1. I am scared of the color red

2. I watch E! News ALL the time!

3. I have a half pug/half shitzoo named Henry Chewy Barka Hagan, and a half pug/half Chihuahua named Stella.

4.My mom died when I was 14. She was a manic depressed and had a lot of health issues.

5. I am a 3rd generation tarot reader. I specialize in dates times, and pregnancies. I can smell it on a person. Also, I can tell if a person has just had sex. Lol, and other stuff. Like if someone is lying to me. Some people call me a psychic.

6. I hate the term psychic.

7.In my head, I am a reall down to Earth girl. But anyone I have ever dated says I’m super high maintenance.

8. My Dad was my best friend in the entire world.

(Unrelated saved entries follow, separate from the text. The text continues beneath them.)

-- ==== Sys2Proof/Machine/Migrate.lean ====
section
/-! DEFINITION. Dirty logging, save images and their restoring (R403 to R407). -/

namespace Sys2Proof.Machine

/-! ## DIRTY_LOG (R403, R404) -/

/-- The granule map: bit 8,192 · e + g (R404). -/
def granuleMap (gs : List (Nat × Nat)) : List Byte :=
  (List.range 65536).map (fun k =>
    BitVec.ofNat 8 ((List.range 8).foldl (fun n b => if gs.contains ((8 * k + b) / 8192, (8 * k + b) % 8192) then n + 2 ^ b else n) 0))

/-- The fields of a DIRTY_LOG payload that must be 0. -/
def dirtyBad (p : List Byte) : Bool :=
  decide (fieldAt p 0 1 > 2) || !allZero (slice p 1 7) || !allZero (slice p 20 4) ||
    (if fieldAt p 0 1 = 0 then decide (fieldAt p 8 8 % 4096 ≠ 0) else !allZero (slice p 8 12) || !allZero (slice p 24 24))

/-- The next command is a DIRTY_LOG with this OP; DIRTY_LOG_START also answers for an OP that is not defined. -/
def Blk.withDirty (s : Blk) (op : Nat) (f : CmdRef → List Byte → Blk → Blk) : Blk :=
  match s.cmdq with
  | (_, p) :: _ =>
    let o := fieldAt p 0 1
    if o = op ∨ (op = 0 ∧ o > 2) then s.withCmd 0x17 (fun c p t => if dirtyBad p then t.reply c .badDesc [] else f c p t) else s
  | [] => s

/-- DIRTY_LOG_START. -/
def dirtyLogStartOp (s : Blk) : Blk :=
  s.withDirty 0 (fun c p t =>
    (t.modInst c.inst (fun x => { x with dirtyOn := true, activeMap := false, outside := false, epoch := 0, logBase := fieldAt p 8 8,
                                         logPages := fieldAt p 16 4, hmapA := fieldAt p 24 8, hmapB := fieldAt p 32 8, smap := fieldAt p 40 8,
                                         pages := [], granules := [] })).reply c .ok [])

/-- The end of an epoch: its granule map is written to SMAP and the reply tells the completed bitmap, the epoch and OUTSIDE. With
logging off there is no epoch to end (DESIGN CHOICE, log entry 35). -/
def Blk.endEpoch (s : Blk) (c : CmdRef) (go : Bool) : Blk :=
  let x := s.inst c.inst
  if !x.dirtyOn then s.reply c .badDesc []
  else
    let s1 := s.emit (.hostWrite none x.smap (granuleMap x.granules))
    let y := { x with granules := [], outside := false }
    let z := if go then { y with activeMap := !x.activeMap, epoch := (x.epoch + 1) % 2 ^ 32, pages := [] } else { y with dirtyOn := false }
    (s1.setInst c.inst z).reply c .ok [b2n x.activeMap, x.epoch, b2n x.outside]

/-- DIRTY_LOG_EPOCH. -/
def dirtyLogEpochOp (s : Blk) : Blk := s.withDirty 1 (fun c _ t => t.endEpoch c true)
/-- DIRTY_LOG_STOP. -/
def dirtyLogStopOp (s : Blk) : Blk := s.withDirty 2 (fun c _ t => t.endEpoch c false)

/-! ## The save image (R405, R406) -/

/-- A record at a 64-byte boundary: header, data, padding. -/
def saveRecord (rtype : Nat) (data : List Byte) : List Byte :=
  let r := toLe 2 rtype ++ toLe 2 0 ++ toLe 4 data.length ++ toLe 4 (crc32c data).toNat ++ toLe 4 0 ++ data
  r ++ List.replicate (alignUp r.length 64 - r.length) 0

/-- The CONFIG data: the payload without what belongs to the source. -/
def configData (p : List Byte) : List Byte := toLe 3 0 ++ slice p 3 1 ++ toLe 16 0 ++ slice p 20 236

/-- QSCAN and QHEAD of a queue as their registers show them (R388). -/
def Blk.qscanView (s : Blk) (q : Nat) : Nat :=
  let x := s.queue q
  if s.getF F.QCFG_TYPE q = qtCpl then x.prod else x.scan + b2n x.lap * 2 ^ 16
def Blk.qheadView (s : Blk) (q : Nat) : Nat := (s.queue q).head + b2n (s.queue q).headLap * 2 ^ 16

/-- The 48 bytes of one queue. -/
def Blk.queueData (s : Blk) (base k : Nat) : List Byte :=
  let q := base + k
  toLe 2 k ++ toLe 1 (b2n (s.queue q).resume) ++ toLe 1 0 ++ toLe 4 (s.reg .QCFG q).toNat ++ toLe 8 (s.reg .QBASE q).toNat ++
    toLe 8 (s.reg .QHEAD_ADDR q).toNat ++ toLe 4 (s.qscanView q) ++ toLe 4 (s.qheadView q) ++ toLe 4 (s.reg .CQ_CONS q).toNat ++
    toLe 4 (s.reg .QDONE q).toNat ++ toLe 8 0

/-- The DPA of granule `g` of entry `e`. -/
def Inst.granuleDpa (x : Inst) (e g : Nat) : Nat := bits (tblGet 0 e x.map) 5 0 * 2 ^ 29 + g * 65536

/-- The data of a GRANULE record. -/
def Blk.granuleData (s : Blk) (x : Inst) (e g : Nat) : List Byte :=
  let a := x.granuleDpa e g
  let bad := (List.range 16).foldl (fun n b =>
    if s.mem.poisoned (a + b * 4096) || s.mem.uncorrIn (a + b * 4096) 4096 then n + 2 ^ b else n) 0
  toLe 1 e ++ toLe 1 0 ++ toLe 2 g ++ toLe 2 bad ++ toLe 10 0 ++ s.mem.bytes a 65536

/-- The granules that a map selects: every one of the valid entries where there is no map. -/
def Inst.selected (x : Inst) (gmap : Option (List Byte)) : List (Nat × Nat) :=
  (validEntries x.map).flatMap (fun e => ((List.range 8192).filter (fun g => match gmap with
    | none => true
    | some m => ((m.getD ((8192 * e + g) / 8) 0).toNat).testBit (g % 8))).map (fun g => (e, g)))

/-- The records of an image by mode: 0 FULL, 1 GRANULES, 2 STATE. -/
def Blk.saveRecords (s : Blk) (i mode : Nat) (sel : List (Nat × Nat)) : List (List Byte) :=
  let x := s.inst i
  let state := [saveRecord 1 (configData x.payload), saveRecord 6 (toLe 1 (s.getF F.COLI_CFG_COLL_MODE i) ++ toLe 1 (s.getF F.FTI_CFG_WEIGHT i) ++ toLe 14 0),
    saveRecord 3 ((List.range x.qCount).flatMap (fun k => s.queueData x.qBase k)),
    saveRecord 4 ((List.range x.cCount).flatMap (fun k => toLe 4 (s.getF F.FT_RCNT_COUNT (x.cBase + k))))] ++
    (if (s.tt i).st = .empty then [] else [saveRecord 5 (s.tt i).image])
  (if mode = 1 then [] else state) ++ (if mode = 2 then [] else sel.map (fun eg => saveRecord 2 (s.granuleData x eg.1 eg.2))) ++ [saveRecord 7 []]

/-- The 64-byte header. -/
def Blk.saveHeader (s : Blk) (i count len : Nat) : List Byte :=
  let x := s.inst i
  toLe 4 0x49534731 ++ toLe 2 1 ++ toLe 2 0 ++ toLe 4 count ++ toLe 4 0 ++ toLe 8 len ++ toLe 8 Config.fabUid.toNat ++
    toLe 8 (if x.st = .frozen then x.freezeBeat else 0) ++ toLe 2 i ++ toLe 2 x.gen ++ toLe 20 0

/-- SAVE_INSTANCE: `gmap` is what the host returned for the granule map, none where it refused. -/
def saveInstanceOp (gmap : Option (List Byte)) (s : Blk) : Blk :=
  s.withCmd 0x14 (fun c p t =>
    let mode := fieldAt p 0 1
    let st := (t.inst c.inst).st
    let useMap := decide (fieldAt p 24 8 ≠ 0) && decide (mode ≠ 2)
    if mode > 2 ∨ !(allZero (slice p 1 7)) ∨ !(allZero (slice p 20 4)) ∨ fieldAt p 8 8 % 64 ≠ 0 ∨ !(st = .frozen ∨ (st = .active ∧ mode = 1)) then
      t.reply c .badDesc []
    else if useMap ∧ gmap.isNone then t.reply c .hostFault []
    else
      let sel := (t.inst c.inst).selected (if useMap then gmap else none)
      let rs := t.saveRecords c.inst mode sel
      let size := rs.foldl (fun n r => n + r.length) 64
      if size > fieldAt p 16 4 then t.reply c .noResource [size]
      else
        let t1 := if mode = 2 then t else forL sel (fun eg u => u.readCheck ((t.inst c.inst).granuleDpa eg.1 eg.2) 65536) t
        (t1.emit (.hostWrite none (fieldAt p 8 8) (t.saveHeader c.inst rs.length size ++ rs.flatten))).reply c .ok [size, rs.length])

/-! ## RESTORE_INSTANCE (R407) -/

/-- A CONFIG record fits the target. -/
def Inst.configFits (x : Inst) (l : List Byte) : Bool :=
  let same := fun (o k : Nat) => decide (fieldAt l o k = fieldAt x.payload o k)
  let m := rmapOf l
  decide (l.length = 256) && same 24 2 && same 26 2 && same 28 2 && same 30 2 && same 32 4 && same 36 4 && same 40 4 && same 46 2 && same 48 1 &&
    (List.range 64).all (fun e => decide ((tblGet 0 e m).testBit 8 = (tblGet 0 e x.map).testBit 8) &&
      (!(tblGet 0 e m).testBit 8 || decide (bits (tblGet 0 e m) 11 9 = bits (tblGet 0 e x.map) 11 9)))

/-- Apply a GRANULE record; none where a field is out of its range. -/
def Blk.putGranule (s : Blk) (i : Nat) (l : List Byte) : Option Blk :=
  let x := s.inst i
  let e := fieldAt l 0 1
  let g := fieldAt l 2 2
  if l.length ≠ 65552 ∨ e ≥ 64 ∨ !((tblGet 0 e x.map).testBit 8) ∨ g ≥ 8192 ∨ fieldAt l 1 1 ≠ 0 ∨ !(allZero (slice l 6 10)) then none
  else
    let a := x.granuleDpa e g
    some (forN 16 (fun b t => if (fieldAt l 4 2).testBit b then t.poisonDpa (a + b * 4096) else t) (s.memWrite a (l.drop 16)))

/-- Apply the bytes of one queue of a QUEUE record; none where a field is out of its range. -/
def Blk.putQueue (s : Blk) (i : Nat) (l : List Byte) : Option Blk :=
  let x := s.inst i
  let k := fieldAt l 0 2
  let q := x.qBase + k
  if k ≥ x.qCount ∨ fieldAt l 4 4 ≥ 2 ^ 30 ∨ fieldAt l 2 1 > 1 ∨ fieldAt l 3 1 ≠ 0 ∨ !(allZero (slice l 40 8)) ∨ fieldAt l 24 4 ≥ 2 ^ 17 ∨ fieldAt l 28 4 ≥ 2 ^ 17 ∨ fieldAt l 32 4 ≥ 2 ^ 17 then none
  else
    let scan := fieldAt l 24 4
    let cpl := decide (bits (fieldAt l 4 4) 7 5 = qtCpl)
    let y : Queue := { scan := if cpl then 0 else scan % 2 ^ 16, lap := cpl || scan.testBit 16, head := fieldAt l 28 4 % 2 ^ 16,
                       headLap := (fieldAt l 28 4).testBit 16, prod := if cpl then scan else 0, resume := decide (fieldAt l 2 1 = 1) }
    let w := fun (n : Nat) => BitVec.ofNat 64 n
    some ((((((((s.setReg .QCFG q (w (fieldAt l 4 4))).setReg .QBASE q (w (fieldAt l 8 8))).setReg .QHEAD_ADDR q (w (fieldAt l 16 8))).setReg
      .CQ_CONS q (w (fieldAt l 32 4))).setReg .QDONE q (w (fieldAt l 36 4))).setF F.QCTL_EN q 0).setQueue q y))

/-- Apply the queues of a record one after the other. -/
def Blk.putQueues : Nat → Blk → Nat → List Byte → Option Blk
  | 0, s, _, _ => some s
  | n + 1, s, i, l =>
    match s.putQueue i (slice l 0 48) with
    | none => none
    | some s1 => Blk.putQueues n s1 i (l.drop 48)

/-- Apply one record of an image: its type and data. `cfg` says that the image held a CONFIG before it. -/
def Blk.putRecord (s : Blk) (i rtype : Nat) (l : List Byte) (cfg : Bool) : Option Blk :=
  let x := s.inst i
  match rtype with
  | 1 => if x.configFits l then some s else none
  | 2 => s.putGranule i l
  | 3 => if !cfg ∨ l.length % 48 ≠ 0 then none else Blk.putQueues (l.length / 48) s i l
  | 4 => if l.length ≠ 4 * x.cCount then none
    else some (forN x.cCount (fun k t => t.setF F.FT_RCNT_COUNT (x.cBase + k) (fieldAt l (4 * k) 4)) s)
  | 5 =>
    let m := s.ttImage i l
    if !m.ok ∨ m.entries.length > x.nTte then none
    else some (s.modTt i (fun t => { st := .loaded, image := l, period := m.period, groups := m.groups, entries := m.entries,
                                     haltStatus := t.haltStatus, b0 := t.b0, nsteps := t.nsteps, lastStop := t.lastStop }))
  | 6 => if l.length ≠ 16 ∨ fieldAt l 0 1 > 1 ∨ !(allZero (slice l 2 14)) then none
    else some ((s.setF F.COLI_CFG_COLL_MODE i (fieldAt l 0 1)).setF F.FTI_CFG_WEIGHT i (fieldAt l 1 1))
  | 7 => if l = [] then some s else none
  | _ => none

/-- Apply the records from offset `o`: the state, and the offset of the record that stopped the restore. -/
def Blk.restoreFrom : Nat → Blk → Nat → List Byte → Nat → Bool → Blk × Option Nat
  | 0, s, _, _, _, _ => (s, none)
  | n + 1, s, i, l, o, cfg =>
    let h := slice l o 16
    let len := fieldAt h 4 4
    let d := (l.drop (o + 16)).take len
    let rt := fieldAt h 0 2
    if o + 16 + len > l.length ∨ fieldAt h 2 2 ≠ 0 ∨ fieldAt h 12 4 ≠ 0 ∨ fieldAt h 8 4 ≠ (crc32c d).toNat then (s, some o)
    else match s.putRecord i rt d cfg with
      | none => (s, some o)
      | some s1 => if rt = 7 then (s1, none) else Blk.restoreFrom n s1 i l (o + alignUp (16 + len) 64) (cfg || decide (rt = 1))

/-- RESTORE_INSTANCE: `image` is what the host returned, none where it refused. -/
def restoreInstanceOp (image : Option (List Byte)) (s : Blk) : Blk :=
  s.withCmd 0x15 (fun c p t =>
    if (t.inst c.inst).st ≠ .frozen then t.reply c .badDesc []
    else match image with
      | none => t.reply c .hostFault []
      | some l0 =>
        let l := l0.take (fieldAt p 8 4)
        if fieldAt l 0 4 ≠ 0x49534731 ∨ fieldAt l 4 2 ≠ 1 then t.reply c .badDesc [0]
        else
          let r := Blk.restoreFrom (fieldAt l 8 4) t c.inst l 64 false
          match r.2 with
          | none => r.1.reply c .ok []
          | some o => r.1.reply c .badDesc [o])

end Sys2Proof.Machine
end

9. When I’m alone I do REALLY weird things! For example, I LOVE standing in front of a mirror and pretending I’m being interviewed by E! News! I also dance and sing at the top of my lungs!

10. I LOVE Lady Gaga!

11.I Love my family and my best friend Kristal Kimbley

12. My favorite movies are Rent, Funny Girl, and The Way We Were

13.I am a writer. I am in the middle of trying to be published, and it has gotten kind of ugly.

14. I’m VERY close to my sister in law Dana. She is probably one of the closest people in my life. As weird as it sounds, she is the closest thing I have ever had to a mother.

15. I was brutally attacked when I was 15 walking home from school. I had to have my jaw reconstructed and wired shut.

16. One of my favorite writers is Chompsky

17. I collect interesting and new people. If I can’t find anything interesting about you- I won’t talk to you!

18. My favorite television show was How I Met Your Mother.

19. I have been married to my best friend, Trenton Hagan for seven years now. When I met Trent it was like gravity pulled me toward him. It was like I had already known him. To this day he said he remembers thinking the same thing about me.

20. I REALLY like Tequilla!

21. I truly ENJOY helping people out!

22. I once met Bill Clinton, and he thanked me for the work I did with The Kentucky Democratic Party.